• Task statement
Write out each line of the entries exactly, starting at the first and finishing with the line that contains "as values -/".

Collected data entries

-- ==== Sys2Proof/Machine/Hame.lean ====
section
/-!
DEFINITION. Machine/Hame.lean: the Hame's conversions (R73 to R78, R83 to R88, R98, R101 to R112, R116, R164, R165, R274,
R281 to R283) and the windows they count in.
-/

namespace Sys2Proof.Machine

/-! ### Scales and elements as values -/

/-- A block scale as decoded (R75): sign ignored, 0x7F not a number. -/
def blockScale (c : Nat) : Num := if c % 128 = 127 then .nan else fmtE4m3.decode (c % 128)

/-- A row scale as decoded (R76): sign ignored, NaN and infinity not a number, zero and subnormal zero. -/
def rowScale (c : Nat) : Num :=
  if c / 128 % 256 = 255 then .nan else if c / 128 % 256 = 0 then Num.zero false else fmtBf16.decode (c % 2 ^ 15)

/-- An element of a scaled format, alone (R68, R69). -/
def elemNum (fmt code : Nat) : Num :=
  if fmt = fOat4 then fmtE2m1.decode (code % 16)
  else if fmt = fOat4i then numOfInt (BitVec.ofNat 4 code).toInt
  else if fmt = fTeff8 then fmtE4m3.decode (code % 256)
  else if fmt = fTeff8i then numOfInt (BitVec.ofNat 8 code).toInt
  else fmtE5m2.decode (code % 256)

/-- Widening of one element (R72, R75, R76, R78). -/
def widen (fmt code : Nat) (scale : Num) (t : Int) : BitVec 16 :=
  if scale = .nan then bfNan
  else if scale.isZero then 0
  else toBfKeep (((elemNum fmt code).mul scale).scale t)

/-- Largest finite element of a scaled format (R84, R102). -/
def emax (fmt : Nat) : Nat :=
  if fmt = fOat4 then 6 else if fmt = fOat4i then 7 else if fmt = fTeff8 then 448 else if fmt = fTeff8i then 127 else 57344

/-- Largest finite element of an integer format, or its float layout. -/
def elemFmt (fmt : Nat) : Fmt := if fmt = fOat4 then fmtE2m1 else if fmt = fTeff8 then fmtE4m3 else fmtE5m2

/-! ### Quantisation -/

/-- What a quantisation needs to know (R102 to R106, R111). -/
structure QuantRule where
  fmt : Nat
  t : Int
  scap : Nat
  outliers : Bool
  raise : Bool
  satElem : Nat
  zeroFrac : Nat
  deriving DecidableEq, Repr

/-- What a conversion adds to a window (R84, R101, R104, R111); magnitudes as BF16 codes, 0 for none. -/
structure Counts where
  sat : Nat := 0
  zero : Nat := 0
  ovfl : Nat := 0
  zrange : Nat := 0
  satb : Nat := 0
  zerob : Nat := 0
  nonfin : Nat := 0
  intra : Nat := 0
  elems : Nat := 0
  amax : Nat := 0
  minblk : Nat := 0
  deriving DecidableEq, Repr

/-- The smaller of two measures, 0 standing for none. -/
def minMeasure (x y : Nat) : Nat := if x = 0 then y else if y = 0 then x else min x y

/-- Counts of two pieces of a conversion. -/
def Counts.plus (x y : Counts) : Counts :=
  { sat := x.sat + y.sat, zero := x.zero + y.zero, ovfl := x.ovfl + y.ovfl, zrange := x.zrange + y.zrange, satb := x.satb + y.satb,
    zerob := x.zerob + y.zerob, nonfin := x.nonfin + y.nonfin, intra := x.intra + y.intra, elems := x.elems + y.elems,
    amax := max x.amax y.amax, minblk := minMeasure x.minblk y.minblk }

/-- A block or row as written: its scale, its codes, its trouble byte and its counts. -/
structure QuantUnit where
  scale : Nat := 0
  codes : List Nat := []
  trouble : Nat := 0
  counts : Counts := {}
  deriving DecidableEq, Repr

/-- The smallest BF16 magnitude not below a value, limited to the largest finite one (R101). -/
def measureUp : Num → Nat
  | .fin _ m e => min (fmtBf16.ceilMag m 1 e) 0x7F7F
  | _ => 0

/-- The largest BF16 magnitude not above a non-zero value, at least the smallest subnormal (R101). -/
def measureDown : Num → Nat
  | .fin _ m e => max (min (fmtBf16.floorMag m e) 0x7F7F) 1
  | _ => 0

/-- E4M3 code of the effective cap of a block at flag level `f` (R102). -/
def capCode (scap f : Nat) : Nat := min (scap + 8 * f) 0x7E

/-- |x| > y × 2^t for a value and a natural number y. -/
def exceedsInt (x : Num) (y : Nat) (t : Int) : Bool :=
  match x with
  | .fin _ m e => ratLt y 1 t m 1 e
  | _ => false

/-- An outlier candidate (R105): |x| above the block's effective cap times Emax times 2^T. -/
def isCandidate (r : QuantRule) (f : Nat) (x : Num) : Bool :=
  match blockScale (capCode r.scap f) with
  | .fin _ m e => exceedsInt x (m * emax r.fmt) (e + r.t)
  | _ => false

/-- The selected scale code for largest magnitude `a` (R102, R103). -/
def selectScale (r : QuantRule) (f : Nat) (a : Num) : Nat :=
  match a with
  | .fin _ m e =>
    if isBlock r.fmt then min (fmtE4m3.ceilMag m (emax r.fmt) (e - r.t)) (capCode r.scap f)
    else min (max (fmtBf16.ceilMag m (emax r.fmt) (e - r.t)) 0x0080) 0x7F7F
  | _ => 0

/-- The quotient a / (Emax × 2^T) is below the smallest scale: the block or row is at the floor (R102, R103). -/
def atFloor (r : QuantRule) (a : Num) : Bool :=
  match a with
  | .fin _ m e => ratLt m (emax r.fmt) (e - r.t) 1 1 (if isBlock r.fmt then -9 else -126)
  | _ => false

• Exercise solution
-- ==== Sys2Proof/Machine/Hame.lean ====
section
/-!
DEFINITION. Machine/Hame.lean: the Hame's conversions (R73 to R78, R83 to R88, R98, R101 to R112, R116, R164, R165, R274,
R281 to R283) and the windows they count in.
-/

namespace Sys2Proof.Machine

/-! ### Scales and elements as values -/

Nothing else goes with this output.